Version-Release number of selected component (if applicable):
3.11.1-300.fc20.x86_64

How reproducible:
lvconvert-raid test from internal lvm2 test suite occasionally triggers this issue - it seems to be time-dependent

Steps to Reproduce:
1.
2.
3.

Actual results:


Expected results:


Additional info:

Comment 1 Jonathan Earl Brassow 2013-10-22 02:00:50 UTC

Bug fixed by the following upstream commit:

commit 3e374919b314f20e2a04f641ebc1093d758f66a4
Author: Christoph Lameter <cl>
Date:   Sat Sep 21 21:56:34 2013 +0000

    slab_common: Do not check for duplicate slab names
    
    SLUB can alias multiple slab kmem_create_requests to one slab cache to save
    memory and increase the cache hotness. As a result the name of the slab can be
    stale.

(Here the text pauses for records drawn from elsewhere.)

-- ==== Sys2Proof/Machine/AsmText.lean ====
section
/-! DEFINITION. Host programs as text (30_encoding.md R119 to R121): lines of characters are read into the
statements of Machine/Assembler.lean. Text is a list of characters; spelling the spec leaves open is
log entry 19. -/

namespace Sys2Proof.Machine

/-- The pieces between the occurrences of a character. -/
def splitChars (c : Char) : List Char → List (List Char)
  | [] => [[]]
  | x :: xs =>
    match splitChars c xs with
    | [] => [[x]]
    | p :: ps => if x = c then [] :: p :: ps else (x :: p) :: ps

/-- True of a blank. -/
def isBlank (c : Char) : Bool := c == ' ' || c == '\t' || c == '\r'

/-- Text without the blanks at either end. -/
def trimBlanks (t : List Char) : List Char :=
  ((t.dropWhile isBlank).reverse.dropWhile isBlank).reverse

/-- A line without its comment (R119). -/
def dropComment (t : List Char) : List Char := t.takeWhile fun c => c != ';'

/-- The text before the first `->`, and the text after it where there is one (R119). -/
def splitShown : List Char → List Char × Option (List Char)
  | '-' :: '>' :: t => ([], some t)
  | c :: cs => (c :: (splitShown cs).1, (splitShown cs).2)
  | [] => ([], none)

/-- The value of a digit in base 16. -/
def digitValue (c : Char) : Option Nat :=
  if '0' ≤ c ∧ c ≤ '9' then some (c.toNat - '0'.toNat)
  else if 'a' ≤ c ∧ c ≤ 'f' then some (c.toNat - 'a'.toNat + 10)
  else if 'A' ≤ c ∧ c ≤ 'F' then some (c.toNat - 'A'.toNat + 10)
  else none

/-- The number that digits after the number `acc` give, in a base. -/
def digitsFrom (base : Nat) : Nat → List Char → Option Nat
  | acc, [] => some acc
  | acc, c :: cs =>
    match digitValue c with
    | some d => if d < base then digitsFrom base (acc * base + d) cs else none
    | none => none

/-- A number of one digit or more. -/
def parseDigits (base : Nat) (t : List Char) : Option Nat :=
  if t.isEmpty then none else digitsFrom base 0 t

/-- An integer, decimal or `0x` hexadecimal (R119). -/
def parseInteger : List Char → Option Nat
  | '0' :: 'x' :: ds => parseDigits 16 ds
  | ds => parseDigits 10 ds

/-- A decimal without sign: digits, a point and digits, and an exponent, as digits and a scale. -/
def parseUnsigned (t : List Char) : Option (Nat × Nat) :=
  let mantissa (m : List Char) : Option (Nat × Nat) :=
    match splitChars '.' m with
    | [a] => (parseDigits 10 a).map fun n => (n, 0)
    | [a, b] => (parseDigits 10 (a ++ b)).map fun n => (n, b.length)
    | _ => none
  match splitChars 'e' t with
  | [m] => mantissa m
  | [m, '-' :: e] =>
    match mantissa m, parseDigits 10 e with
    | some (n, k), some x => some (n, k + x)
    | _, _ => none
  | [m, e] =>
    match mantissa m, parseDigits 10 e with
    | some (n, k), some x => some (n * 10 ^ x, k)
    | _, _ => none
  | _ => none

/-- A decimal (R119, R121). -/
def parseDecimal : List Char → Option AsmValue
  | '-' :: t => (parseUnsigned t).map fun d => .dec true d.1 d.2
  | t => (parseUnsigned t).map fun d => .dec false d.1 d.2

/-- VALUE (R119). -/
def parseValue : List Char → Option AsmValue
  | 'f' :: ':' :: t => parseDecimal t
  | t => (parseInteger t).map .int

/-- The register names of 10_state.md R31 to R45, but for the bands. -/
def registerNames : List (String × Target) :=
  [("ID", .iface .id), ("STATUS", .iface .status), ("CMD", .iface .cmd), ("ARG0", .iface .arg0),
    ("RESULT", .iface .result), ("RATE", .iface .rate), ("NCHAN", .iface .nchan),
    ("HWCFG", .iface .hwcfg), ("AN_FFTLEN", .iface .anFftlen), ("AN_WARP", .iface .anWarp),
    ("AN_SPEED", .iface .anSpeed), ("AN_PMAX", .iface .anPmax)] ++
  [("GLOBAL_EN", .ctl .globalEn), ("GLOBAL_GAIN_DB", .ctl .globalGainDb), ("HP_EN", .ctl .hpEn),
    ("HP_FREQ", .ctl .hpFreq), ("HP_RES", .ctl .hpRes), ("LP_EN", .ctl .lpEn),
    ("LP_FREQ", .ctl .lpFreq), ("LP_RES", .ctl .lpRes), ("LS_EN", .ctl .lsEn),
    ("LS_FREQ", .ctl .lsFreq), ("LS_Q", .ctl .lsQ), ("LS_GAIN_DB", .ctl .lsGainDb),
    ("HS_EN", .ctl .hsEn), ("HS_FREQ", .ctl .hsFreq), ("HS_Q", .ctl .hsQ),
    ("HS_GAIN_DB", .ctl .hsGainDb), ("AN_PHOLD", .ctl .anPhold)]

/-- The register of band `i` by the rest of its name (10_state.md R45). -/
def bandName (i : Nat) (rest : String) : Option Target :=
  match rest with
  | "EN" => some (.ctl (.bandEn i))
  | "FREQ" => some (.ctl (.bandFreq i))
  | "BW" => some (.ctl (.bandBw i))
  | "GAIN_DB" => some (.ctl (.bandGainDb i))
  | _ => none

/-- An index and its closing bracket. -/
def parseIndex (t : List Char) : Option Nat :=
  match t.reverse with
  | ']' :: ds => parseDigits 10 ds.reverse
  | _ => none

/-- A memory word's name and its indexes (R119); only words that exist have a name. -/
def parseWordName (name : String) (indexes : List Nat) : Option Target :=
  match name, indexes with
  | "AUDIO", [c, j] => if c < Config.nChanMax ∧ j < Config.bufMax then some (.audio c j) else none
  | "AN_POWER", [k] => if k ≤ Config.fftMax / 2 then some (.power k) else none
  | "AN_PEAK", [k] => if k ≤ Config.fftMax / 2 then some (.peak k) else none
  | _, _ => none

/-- The values of a list of results, refused when one is. -/
def allSome {α : Type} : List (Option α) → Option (List α)
  | [] => some []
  | x :: xs =>
    match x, allSome xs with
    | some a, some as => some (a :: as)
    | _, _ => none

/-- A name of a register or of a memory word (R119). -/
def parseName (t : List Char) : Option Target :=
  match splitChars '[' t with
  | [n] =>
    match n with
    | 'B' :: 'A' :: 'N' :: 'D' :: '_' :: d :: '_' :: rest =>
      match digitValue d with
      | some i => if i < Config.nBands then bandName i (String.ofList rest) else none
      | none => none
    | _ => (registerNames.find? fun e => e.1 == String.ofList n).map Prod.snd
  | n :: is =>
    match allSome (is.map parseIndex) with
    | some ks => parseWordName (String.ofList n) ks
    | none => none
  | [] => none

/-- ADDR (R119). -/
def parseAddr (t : List Char) : Option AsmAddr :=
  match parseName t with
  | some x => some (.name x)
  | none => (parseInteger t).map .num

/-- `rd ADDR`, or a listing's `rd ADDR -> VALUE`, whose VALUE must be one of 32 bits and is then dropped,
being no part of the bus access (R119; log entry 19). -/
def parseRead (t : List Char) : Option Stmt :=
  match splitShown t with
  | (a, none) => (parseAddr a).map .rd
  | (a, some v) =>
    match parseAddr (trimBlanks a), (parseValue (trimBlanks v)).bind AsmValue.word with
    | some x, some _ => some (.rd x)
    | _, _ => none

/-- A statement from its first word and its operands (R119 to R121). -/
def parseStmt (word : String) (ops : List (List Char)) : Option Stmt :=
  match word, ops with
  | "wr", [a, v] =>
    match parseAddr a, parseValue v with
    | some x, some y => some (.wr x y)
    | _, _ => none
  | "rd", [a] => parseRead a
  | "nop", [] => some (.command .nop)
  | "init", [n] => (parseInteger n).map fun n => .command (.init n)
  | "process", [n] => (parseInteger n).map fun n => .command (.process n)
  | "an.write", [c, n] =>
    match parseInteger c, parseInteger n with
    | some c, some n => some (.command (.anWrite c n))
    | _, _ => none
  | "an.skip", [n] => (parseInteger n).map fun n => .command (.anSkip n)
  | "an.setlen", [n] => (parseInteger n).map fun n => .command (.anSetlen n)
  | "an.setwarp", [] => some (.command .anSetwarp)
  | "an.setspeed", [] => some (.command .anSetspeed)
  | "an.clrpeak", [] => some (.command .anClrpeak)
  | "resp.band", [i, c] =>
    match parseInteger i, parseInteger c with
    | some i, some c => some (.command (.respBand i c))
    | _, _ => none
  | "resp.ls", [c] => (parseInteger c).map fun c => .command (.respLs c)
  | "resp.hs", [c] => (parseInteger c).map fun c => .command (.respHs c)
  | "set", [n, v] =>
    match parseName n, parseValue v with
    | some x, some y => some (.set x y)
    | _, _ => none
  | "clrerr", [] => some .clrerr
  | "init.rate", [F, n] =>
    match parseDecimal F, parseInteger n with
    | some F, some n => some (.initRate F n)
    | _, _ => none
  | "an.warp", [F] => (parseDecimal F).map .anWarp
  | "an.speed", [F] => (parseDecimal F).map .anSpeed
  | "resp.band.at", [i, c, F] =>
    match parseInteger i, parseInteger c, parseDecimal F with
    | some i, some c, some F => some (.respBandAt i c F)
    | _, _, _ => none
  | "resp.ls.at", [c, F] =>
    match parseInteger c, parseDecimal F with
    | some c, some F => some (.respLsAt c F)
    | _, _ => none
  | "resp.hs.at", [c, F] =>
    match parseInteger c, parseDecimal F with
    | some c, some F => some (.respHsAt c F)
    | _, _ => none
  | ".word", [v] => (parseValue v).map .word
  | _, _ => none

/-- The operands of a line: separated by commas, none in an empty rest. -/
def parseOperands (t : List Char) : List (List Char) :=
  if (trimBlanks t).isEmpty then [] else (splitChars ',' t).map trimBlanks

/-- A line: its statements (one, or none on an empty line), refused when it is no statement (R119). Only
`rd` takes a `->`; any other line with one is refused (log entry 19). -/
def parseLine (line : List Char) : Option (List Stmt) :=
  let t := trimBlanks (dropComment line)
  if t.isEmpty then some []
  else
    (parseStmt (String.ofList (t.takeWhile fun c => !isBlank c))
      (parseOperands (t.dropWhile fun c => !isBlank c))).map fun x => [x]

/-- A host program's text (R119), refused when a line is. -/
def parseProgram (text : List Char) : Option (List Stmt) :=
  (allSome ((splitChars '\n' text).map parseLine)).map List.flatten

/-- The bus accesses of a host program's text. -/
def assembleText (text : String) : Option (List BusAccess) :=
  match parseProgram text.toList with
  | some p => assembleAll p
  | none => none

end Sys2Proof.Machine
end

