/-- Settles O20, flag by flag. -/
theorem flagsChangeOnlyAsListed : Obligations.FlagsChangeOnlyAsListed := by
  unfold Obligations.FlagsChangeOnlyAsListed
  intro i s t h
  rcases exec_next h with ⟨c, -, rfl⟩ | ⟨-, rfl⟩
  · exact ⟨fun hc => absurd rfl hc, fun h0 h1 => absurd (h0.symm.trans h1) nofun,
      fun h1 h0 => absurd (h0.symm.trans h1) nofun, id,
      fun h0 h1 => absurd (h0.symm.trans h1) nofun⟩
  · refine ⟨fun hc => ?chg, fun h0 h1 => ?set, fun h1 h0 => ?cleared, effectOf_initDone i,
      fun h0 h1 => ?initDone⟩
    case chg => exact (effectOf_chg i s).resolve_left hc
    case set =>
      rcases effectOf_valid i s with ⟨hw, -⟩ | ⟨-, hv⟩ | hv
      · exact hw
      · simp [hv] at h1
      · simp [hv, h0] at h1
    case cleared =>
      rcases effectOf_valid i s with ⟨-, hv⟩ | ⟨hc, -⟩ | hv
      · simp [hv h1] at h0
      · exact hc
      · simp [hv, h1] at h0
    case initDone =>
      by_contra hi
      obtain ⟨-, -, hd⟩ := effectOf_rate s (Bool.not_eq_true _ ▸ hi)
      simp [hd, h0] at h1
end

section
/-! What holds of the traces (20_memory.md R84; 45_analyser.md R295, R296), and so of the whole state, from
step to step. -/

namespace Sys2Proof.Machine

/-- The part of `State.Consistent` that speaks of the analyser. -/
structure Analyser.TracesOk (a : Analyser) : Prop where
  tail_zero : ∀ k, a.len / 2 < k → a.power.getD k 0 = 0 ∧ a.peak.getD k 0 = 0
  pmax_number : (F32.ofWord a.pmax).isNan = false
  peak_number : ∀ p ∈ a.peak, (F32.ofWord p).isNan = false

theorem ofWord_zero_isNan : (F32.ofWord 0).isNan = false := by decide

theorem zeroTrace_getD (k : Nat) : zeroTrace.getD k 0 = 0 := by
  simp only [zeroTrace, List.getD_eq_getElem?_getD, List.getElem?_replicate]
  split <;> rfl

theorem zeroTrace_number : ∀ p ∈ zeroTrace, (F32.ofWord p).isNan = false := fun _ hp =>
  List.eq_of_mem_replicate hp ▸ ofWord_zero_isNan

/-- A product of a number with a finite number that is no zero is a number. -/
theorem mul_isNan {a b : F32} (ha : a.isFinite = true) (hz : a.isZero = false)
    (hb : b.isNan = false) : (a.mul b).isNan = false := by
  by_cases hf : b.isFinite = true
  · exact Flt.isNan_of_rounded (Flt.rounded_mul isFormat_b32 ha hf)
  · rw [Flt.eq_inf_of_not_isFinite hb hf,
      Flt.mul_inf_of_number isFormat_b32 _ (Flt.isNan_of_isFinite ha), hz]
    rfl

/-- The greatest entry of a trace is a number, because NaN entries are skipped. -/
theorem traceMax_isNan (trace : List Word) : (traceMax trace).isNan = false := by
  refine foldl_rel (R := fun m n : F32 => m.isNan = false → n.isNan = false) (fun _ => id)
    (fun _ _ _ g f => f ∘ g) trace (fun m p _ hm => ?_) Const.zero rfl
  split
  case isTrue h => exact Flt.isNan_of_lt h
  case isFalse => exact hm

theorem pmaxUpdate_isNan {pmax : F32} (h : pmax.isNan = false) (trace : List Word) :
    (pmaxUpdate pmax trace).isNan = false := by
  unfold pmaxUpdate
  split
  · exact traceMax_isNan trace
  · exact mul_isNan (by decide) (by decide) h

Only check the name for duplicates if we are in debug mode where we do
    not merge multiple caches.
    
    This fixes the following problem reported by Jonathan Brassow:
    
      The problem with kmem_cache* is this:
    
      *) Assume CONFIG_SLUB is set
      1) kmem_cache_create(name="foo-a")
      - creates new kmem_cache structure
      2) kmem_cache_create(name="foo-b")
      - If identical cache characteristics, it will be merged with the previously
        created cache associated with "foo-a".  The cache's refcount will be
        incremented and an alias will be created via sysfs_slab_alias().
      3) kmem_cache_destroy(<ptr>)
      - Attempting to destroy cache associated with "foo-a", but instead the
        refcount is simply decremented.  I don't even think the sysfs aliases are
        ever removed...
      4) kmem_cache_create(name="foo-a")
      - This FAILS because kmem_cache_sanity_check colides with the existing
        name ("foo-a") associated with the non-removed cache.
    
      This is a problem for RAID (specifically dm-raid) because the name used
      for the kmem_cache_create is ("raid%d-%p", level, mddev).  If the cache
      persists for long enough, the memory address of an old mddev will be
      reused for a new mddev - causing an identical formulation of the cache
      name.  Even though kmem_cache_destory had long ago been used to delete
      the old cache, the merging of caches has cause the name and cache of that
      old instance to be preserved and causes a colision (and thus failure) in
      kmem_cache_create().  I see this regularly in my testing.
    
    Reported-by: Jonathan Brassow <jbrassow>
    Signed-off-by: Christoph Lameter <cl>
    Signed-off-by: Pekka Enberg <penberg>

Comment 3 Josh Boyer 2013-10-22 12:51:34 UTC

The bug is reported against rawhide.  Rawhide already has this commit.

Does this need to be sent to upstream stable?